12 semaines et un jour
- twistedvains
- Aug 6
- 3 min read
4h44 – réveil en sursaut. Tu m’annonces une heure de retard. Dieu commence sa journée tôt. Ton vol a un retard que la raison ignore. Un coup de karma ?
J’étais en train de rêver d’un aéroport et de toi. Tu n’étais pas encore près et je n’étais pas encore prête. L’endormie en moi veut venir te soulever et t’emmener ici instantanément. Mais ne serait-ce pas plutôt à toi de le faire ?
Je te veux en forme – tu ne le sais pas encore mais j’ai prévu un trajet avec 5 étapes sur une soixantaine de kilomètres aujourd’hui et c’est toi qui conduiras. Meubler l’espace, les silences, et profiter de faire les choses que je n’ai pas faites depuis 5 jours.
Je vérifie les airs et ton accélération régulièrement.
Tu arrives enfin, nous t’apercevons depuis le balcon. Tes épaules tendues n’empêchent pas un grand geste de la main et un sourire franc. Ma grand-mère frétille d’inconfort et d’anticipation de te voir. Ton corps n’est ni enlacé, ni embrassé, ni accueilli à tours de bras. Malgré toute la tristesse, ma grand-mère est incapable de ne pas te proposer un café grec, se souvient bien sûr de comment tu le bois. Le café arrive sur un plateau avec une corbeille de fruits tout juste achetés au marché et fraîchement coupés.
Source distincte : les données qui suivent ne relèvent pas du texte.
/-- The conditions of each event from outside, met and not. -/
theorem wit_OutsideEvents :
    let s := State.reset
    let off := { s with boot := .stopped }
    let vf := { user 0 [] with ctxs := [(0, { context with block := { block with vfv := true } })] }
    let h : HostAtomic := ⟨0x200040, 8, 1, 1, 0⟩
    let arr := { launched (user 0 []) { launch with members := [0, 1], gen := 7 } with hwqs := [] }
    let f : Flit := { dest := 0, src := 1, gen := 0, crcOk := true, body := .ack 0 0, seq := 0 }
    let port := withCmd s { command (.ce 0) 4 with flights := [(0, 3)] }
    let box := { user 0 [] with boxProgs := [(0, ⟨0, 0, 0⟩)], heap := startable.heap }
    let start : CoreStart := { ctx := 0, tile := 0, base := 0x40, args := [] }
    s.boot = .up ∧ off.boot ≠ .up ∧ (0x10000 : Nat) < 2 ^ 39 ∧ laidOut s 0x200000 = true ∧ laidOut s (2 ^ 39) = false ∧
    nextAnd (exec (.bar0Write 0x100 0x10000) s) (fun t => t.qtbase == 0x10000) = true ∧ nextAnd (exec (.bar0Write 0x100 0x10001) s) (· == s) = true ∧
    nextAnd (exec (.hostCxlMemWrite 0x200000 [1]) s) (fun t => t.mem == [(0x200000, 1)]) = true ∧
    nextAnd (exec (.hostCxlMemRead 0x200000 2) s) (fun t => t.hostData == [0, 0]) = true ∧
    nextAnd (exec (.hostAtomic 0x200040 1 3 1 0 true) s) (fun t => t.hostRace == some h) = true ∧
    nextAnd (exec (.hostAtomic 0x200040 1 3 1 0 false) s) (fun t => t.mem == [(0x200040, 1)]) = true ∧
    nextAnd (exec (.hostAtomic 0x200041 1 3 1 0 false) s) (· == s) = true ∧
    vf.vfEnable = true ∧ vfCtxs vf = [0] ∧ nextAnd (exec .vfDisable vf) (fun t => !t.vfEnable && (getTile t 0).preempt.any (·.effect)) = true ∧
    nextAnd (exec .vfEnable { vf with vfEnable := false }) (·.vfEnable) = true ∧
    nextAnd (exec .periodStart { s with cycle := 1048576 }) (fun t => t.periodStart == 1048576) = true ∧
    nextAnd (exec .shareWindow { s with cycle := 2100000 }) (fun t => t.shareStart == 2100000) = true ∧
    (gathering arr 5 7 0).isSome = true ∧ (gathering s 5 7 0).isNone = true ∧
    nextAnd (exec (.fabricArrival 5 1 7 0) arr) (· != arr) = true ∧ nextAnd (exec (.fabricArrival 5 1 0 0) s) (fun t => t.stale == 1) = true ∧
    nextAnd (exec (.flitReceive 0 f) port) (fun t => t.cmds.any (·.2.acks == 1)) = true ∧
    nextAnd (exec (.flitReceive 0 { f with crcOk := false }) port) (· == port) = true ∧
    nextAnd (exec (.flitReceive 0 { f with dest := 1 }) port) (fun t => t.misroute == 1) = true ∧
    port.cmds.filter (fun e => e.2.flights.any (·.2 == 3)) = [(0, { command (.ce 0) 4 with flights := [(0, 3)] })] ∧
    nextAnd (exec (.linkerr 3) s) (fun t => !(tabGet Port.full t.ports 3).up) = true ∧
    nextAnd (exec (.eccunc (.mem 0x200040)) s) (fun t => t.poison == [0x200040 / 64]) = true ∧
    nextAnd (exec .getMeasurements s) (fun t => t.hostData.length == 384) = true ∧
    nextAnd (exec (.hostLinkRetry true) { s with boot := .waitHost }) (fun t => t.boot == .up) = true ∧
    nextAnd (exec (.machinecheck 0) box) (fun t => t.mcLog == [(47, 0)]) = true ∧
    nextAnd (exec (.watchdog 0) { box with boxIdle := [(0, 16777216)] }) (fun t => t.mcLog == [(42, 0)]) = true ∧
    nextAnd (exec (.watchdog 0) box) (· == box) = true ∧
    partHasTile (user 0 []) (ctxPart (user 0 []) 0) 0 = true ∧
    nextAnd (exec (.coreProgramStart 0 start) (user 0 [])) (fun t => t.reports == [(0, 2)]) = true ∧
    nextAnd (exec (.coreProgramStart 1 start) (user 0 [])) (fun t => t.reports == [(1, 5)]) = true := by decide +kernel

/-! ### Witnesses: words without an opcode, one step -/

/-- Reserved slots hold no form (R37), so the last clause of O4 has words. -/
theorem wit_EncodedWordsDecodeBack :
    slotOf 0xE0 = none ∧ slotOf 0 = none ∧ ((0xE000000000000001 : Word).extractLsb' 56 8).toNat = 0xE0 ∧
    (formOf (Instr.add ⟨3, 4, 5, 0, 0, 0⟩)).isSome = true ∧ (Instr.add ⟨3, 4, 5, 0, 0, 0⟩).wf = true := by decide +kernel

/-- A step from a memory in canonical form that ends in a next state: the host's write of the value an unlisted
address reads as, which removes the entry. -/
theorem wit_StepKeepsMemoryCanonical :
    let s := { State.reset with mem := [(0x200000, 7)], schedule := [⟨0, .event (.hostCxlMemWrite 0x200000 [0])⟩] }
    s.mem.wf = true ∧ nextAnd (step s) (fun t => t.mem == []) = true := by decide +kernel

/-- A step that faults: a completion record whose ring lies where no memory is. -/
theorem wit_NeverRefused :
    let on := { HwQueue.blank with en := true, tail := 1 }
    let s := { queueAt on 1 1 with mem := [(0x800140 + 20, 0xFF)], launches := [(0, { launch with left := 0 })], schedule := [⟨0, .event (.launchCompletion 0)⟩] }
    (match step s with | .fault _ => true | _ => false) = true ∧ laidOut s (recordAt s 5 0) = false := by decide +kernel

/-- From reset with a word placed, the next step runs it: ADDI G3, G0, 5. -/
theorem test_placed_word_runs :
    nextAnd (step (State.reset.withFetchWord 64 (encode (.addi ⟨3, 0, 5, 0⟩)).toNat)) (fun t => (getStrand t (.tile 0 0)).getG 3 == 5) = true := by decide +kernel

/-- The words that hold no form: all zero, the pool header, a reserved slot, and one whose must-be-zero bit is set (R37, R41). -/
theorem test_words_without_a_form :
    let got := fun (w : Word) (i : Instr) => match decode w with | .ok j => j == i | .error _ => false
    got 0 .zeroword = true ∧ got 0xFE00050000000000 (.pool ⟨5⟩) = true ∧ got 0xE000000000000000 (.illop 0xE000000000000000) = true ∧
    got 0x0000000000000001 (.illop 1) = true ∧ (match decode 0x100C40C000000010 with | .ok _ => false | .error _ => true) = true := by
  decide +kernel

/-! ### Witnesses: what a step divides -/

/-- A name whose SALLOC is in progress, for an access, a query, a second SALLOC and Nguka; one that is made. -/
theorem wit_NamesInTheMaking :
    let s := withSegs (user 0 [(5, 9), (6, 64)] [(1, mkA 9 0)]) [(9, { segAs 64 0 (copyAt 1200 []) with making := true })]
    let made := withSegs s [(9, segAs 64 0 (copyAt 1200 []))]
    let l : Loading := ⟨0, 0, [(9, 64, 0)], [], none⟩
    errAnd (segCheck s 0 0 (mkA 9 0) 0 8 8 false) (isTrap 9) = true ∧ okAnd (segCheck made 0 0 (mkA 9 0) 0 8 8 false) (fun _ => true) = true ∧
    traps 9 s (.ld { m0 with rd := 7, ar := 1, sz := 3 }) = true ∧ effect s (.squery { r0 with rd := 7, ra := 5, fn := 1 }) (fun t => (getStrand t (.tile 0 0)).getG 7 == 0) = true ∧
    effect made (.squery { r0 with rd := 7, ra := 5, fn := 1 }) (fun t => (getStrand t (.tile 0 0)).getG 7 == 64) = true ∧
    (match loadTurn s (.loader 0) 0 l with | .goesOn _ y => y == l | _ => false) = true ∧
    (match loadTurn made (.loader 0) 0 l with | .goesOn _ y => y.todo == [] | _ => false) = true := by decide +kernel

/-- A queued request whose client's floor has been lowered, before and after it was admitted. -/
theorem wit_LoweredFloor :
    let s := onTile (user 0 []) (fun x => { x with floors := Vector.replicate 7 3 })
    floorOf s 0 0 < 4 ∧ (match lookGrant s 0 0 0 [(1, 4)] none with | .traps x => x.cond == 15 | _ => false) = true ∧
    (match lookGrant s 0 0 0 [(1, 4)] (some (4096, 4)) with | .granted => true | _ => false) = true := by decide +kernel

/-- Two pops of one queue, with two filled lines and with one; of two queues that both lack lines. -/
theorem wit_TwoPops :
    let line : QLine := ⟨true, false, Line.zero, 0, 1, 0, 0, 4, false⟩
    let f : FL := { l0 with ld := 0x100, la := 0x4C7, lb := 0x4C7 }
    let at_ := fun (n : Nat) => onTile (user 2 []) (fun x => setOpQueue x 7 { Queue.empty with lines := List.replicate n line })
    let lacks := fun (s : State) (f : FL) (n : Nat) => errAnd (lineIn (.tile 0 2) f [f.la, f.lb] false true s) (fun r => match r with
      | .wait w _ => w.kind == 2 && w.name == n
      | _ => false)
    popOf f.la = some 7 ∧ popOf f.lb = some 7 ∧ pushOf f.ld = none ∧
    okAnd (lineIn (.tile 0 2) f [f.la, f.lb] false true (at_ 2)) (fun _ => true) = true ∧
    lacks (at_ 1) f 7 = true ∧ lacks (at_ 0) { f with la := 0x4C6 } 6 = true := by decide +kernel

/-- ACCSPILL.OTHER of a binding with a parity error, at the row's access; a poisoned one. -/
theorem wit_SpillOther_parity :
    let f : FX := { x0 with an := 3, ar1 := 2, rk := 5, flags := 2 }
    let s := fun (a : Acc) (n : Nat) => let e := engineAt false [(5, 1)]
      onTile { e with ctxs := e.ctxs ++ [(1, { newCtx { block with queue := 6 } with accs := [(3, a)] })] }
        (fun x => x.setStrand 2 { x.strand 2 with mode := .supervisor, step := n })
    let bad := { Acc.fresh 0 with bad := [0] }
    goesOn (s bad 0) (.accspillOther f) = true ∧ traps 40 (s bad 1) (.accspillOther f) = true ∧
    traps 40 (s { Acc.fresh 0 with poison := true } 0) (.accspillOther f) = true ∧
    otherHolds (s bad 0) 1 0 (some 3) (some (.tile 0 2)) = false := by decide +kernel

/-- A walk that a turn divides: one entry read, and then the three that are left. -/
theorem wit_DividedWalk :
    let s := user 0 [(6, 0x40)]
    let cut := { s with walkReads := some 1 }
    goesOn cut (.ldg { g0 with rd := 5, rb := 6, sz := 1 }) = true ∧ retires s (.ldg { g0 with rd := 5, rb := 6, sz := 1 }) = true ∧
    (match walkOn s 1 ⟨0, 0x40, 0, 0x100000, false⟩ with
      | some w => w == ⟨0, 0x40, 1, 0x101000, false⟩ && (walkOn s 3 w).isNone
      | none => false) = true ∧ (getStrand s (.tile 0 0)).walk = none ∧ s.walkReads = none := by decide +kernel

/-- The clock after a post, and after the waiter ahead. -/
theorem wit_SemaphoreClocks :
    let sem := fun (x : Sem) => { user 0 [] with sems := [(3, x)] }
    let f : FQ := { q0 with aux := 9 }
    waits 5 (sem ⟨1, [], 1, false⟩) (.semwait f) = true ∧ waits 5 (sem ⟨1, [], 0, true⟩) (.semwait f) = true ∧
    retires (sem (Sem.newClock ⟨1, [.tile 0 0], 1, true⟩)) (.semwait f) = true := by decide +kernel

/-- A post that satisfies the ring wait of a queued command, and one that does not reach it. -/
theorem wit_RingCommands :
    let c := command (.ce 0) (BitVec.ofNat 1024 (fields [(0, 1), (10, 1), (24, 1), (896, 2), (928, 3)]))
    let s := withCmd (user 0 []) c
    cmdRwait c.raw = true ∧ ringKind c.raw = true ∧ ringCmd 0 2 3 c = true ∧ ringCmd 0 2 2 c = false ∧ ringCmd 1 2 3 c = false ∧
    ringCmd 0 1 3 c = false ∧ (releaseRing s 0 2 3).cmds.any (·.2.ringSeen) = true ∧
    (releaseRing s 0 2 2).cmds.any (·.2.ringSeen) = false := by decide +kernel

/-- A launch whose partition has lost the tile of its lap is refused with TIMETABLE. -/
theorem wit_LaunchOutOfItsPartition :
    let l := { launch with state := .checking, next := 0, load := some ⟨0, 0, [], [], none⟩ }
    let s := { startable with launches := [(0, l)] }
    let moved := { s with parts := [(0, ⟨2, 1024, 0, 0, 0, true, 0⟩)] }
    partHasTile moved (ctxPart moved 0) 0 = false ∧ partHasTile s (ctxPart s 0) 0 = true ∧
    (tabFind (acceptLaunch moved 0 l).launches 0).any (fun y => y.refuse == 5 && y.state == .ended) = true ∧
    (tabFind (acceptLaunch s 0 l).launches 0).any (fun y => y.refuse == 0 && y.state == .running) = true := by decide +kernel

/-- A freeze with a row in the array, at a depth; the array runs again with the row as it was. -/
theorem wit_FrozenRow :
    let e := { Engine.blank with wave := some (Wave.enter [Machine.Num.zero]) }
    let f := e.freeze 7 2
    f.frozen = true ∧ f.frozenAt = 7 ∧ (f.wave.map (·.front)) = some 2 ∧ f.flight.length = 3 ∧
    (f.freeze 9 5).frozenAt = 7 ∧ (f.thaw).frozen = false ∧ f.thaw.wave = f.wave := by decide +kernel

end Sys2Proof.Tests
end

/-! SUPPORT. How a step ends (R19, R36, R41, log entry 46): every meaning of the opcode table answers a next state, but for
the two events that fault where a ring of a queue has no storage. -/

namespace Sys2Proof.Proofs.Outcomes

open Sys2Proof Sys2Proof.Machine

/-! ### Words of a strand -/

/-- The machine neither stops with a fault nor refuses: it answers a next state. -/
def Answers (o : Out) : Prop := ∃ t, o = .next t

theorem answers_next (t : State) : Answers (.next t) := ⟨t, rfl⟩

theorem answers_ite {p : Prop} [Decidable p] {a b : Out} (ha : Answers a) (hb : Answers b) :
    Answers (if p then a else b) := by
  split
  · exact ha
  · exact hb

theorem finishWord_answers (c : CoreId) (i : Instr) (old : Option Wait) (last : Word) (r : Res) :
    Answers (finishWord c i old last r) := by
  cases r <;> exact answers_next _

theorem issueWord_answers (i : Instr) (b : Body) (s : State) : Answers (issueWord i b s) := by
  unfold issueWord
  dsimp only
  split
  · exact answers_next _
  · split
    · exact answers_next _
    · exact answers_ite (answers_next _) (finishWord_answers ..)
Tu sais que cette fois, tu n’auras pas d’excuse pour ne pas finir.
Tu m’avais habituée aux monologues et aux préparatifs solennels. Aujourd’hui, sous le premier choc, tu gèles. Devant les quelques mots de ma grand-mère, tu te recroquevilles et pleures à chaudes larmes. Nous sommes décontenancées et déçues que tu ne sois pas arrivé prêt à nous tenir tête et à nous réconforter.
Sous mon impulsion, tu déambules Athènes. Sous ma curiosité, je lance des questions et des pistes. Les rôles sont inversés et je retrouve une peau que je n’aimais pas. Je tente d’invoquer l’énergie des autres fois, me tenir dans l’écoute. Je te supplie de reprendre les rennes.
La voiture contient nos échanges, bien que certains volent en éclats hors des fenêtres baissées. Nos opinions s’entrecoupent, s’écorchent et se jettent à la figure des assiettes cassées par frustration et non par sens de la fête.
Nous parvenons enfin à Corinthe. Tes soupirs sont grandissants à mesure que l’on approche de l’appartement que tu connais bien. Horloge cassée, il abrite notre dernier été. Naturellement, il n’attendait que nous pour reprendre vie et reloger nos habitudes. J’y retrouve des sandales que j’avais soigné de laisser là pour alléger nos prochains voyages. Tu pleures dans la forêt d’eucalyptus et souffles fort. Tu sens que c’est la dernière fois.
La plage nous accueille avec une mer grande et calme comme une accolade nostalgique. Le ciel est multicolore. Il est 20h. Empressés de se guérir au sel, on accoure. Ma myopie ne freine pas mes pas mais mes pieds frissonnent au contact vasqueux inconnu. Je m’accroupie et constate des milliers et des milliards de baveuses qui perlent le bord, d’aucunes déjà revêtant des pierres sèches et d’autres, contribuant au clapotis de l’écume. Mortes par milliers. Un autre signe.
Nous restons là, accroupis, à contempler l’eau, le ciel, et la plage entièrement vide. Je cherche dans les cailloux un ange minéral à t’offrir.
Nous nous préparons à dîner et ton verdict est strict : impossible d’abuser de l’hospitalité familiale pour passer la nuit dans l’appartement – les circonstances ont changé et avec elles nos habitudes se sont asséchées. Tu veux dîner, puis rentrer à Athènes, où tu t'es réservé un AirBnb. Le frigo aura tourné à peine une cinquantaine de minutes. C’est peut-être ton premier retournement de veste que j’admire secrètement.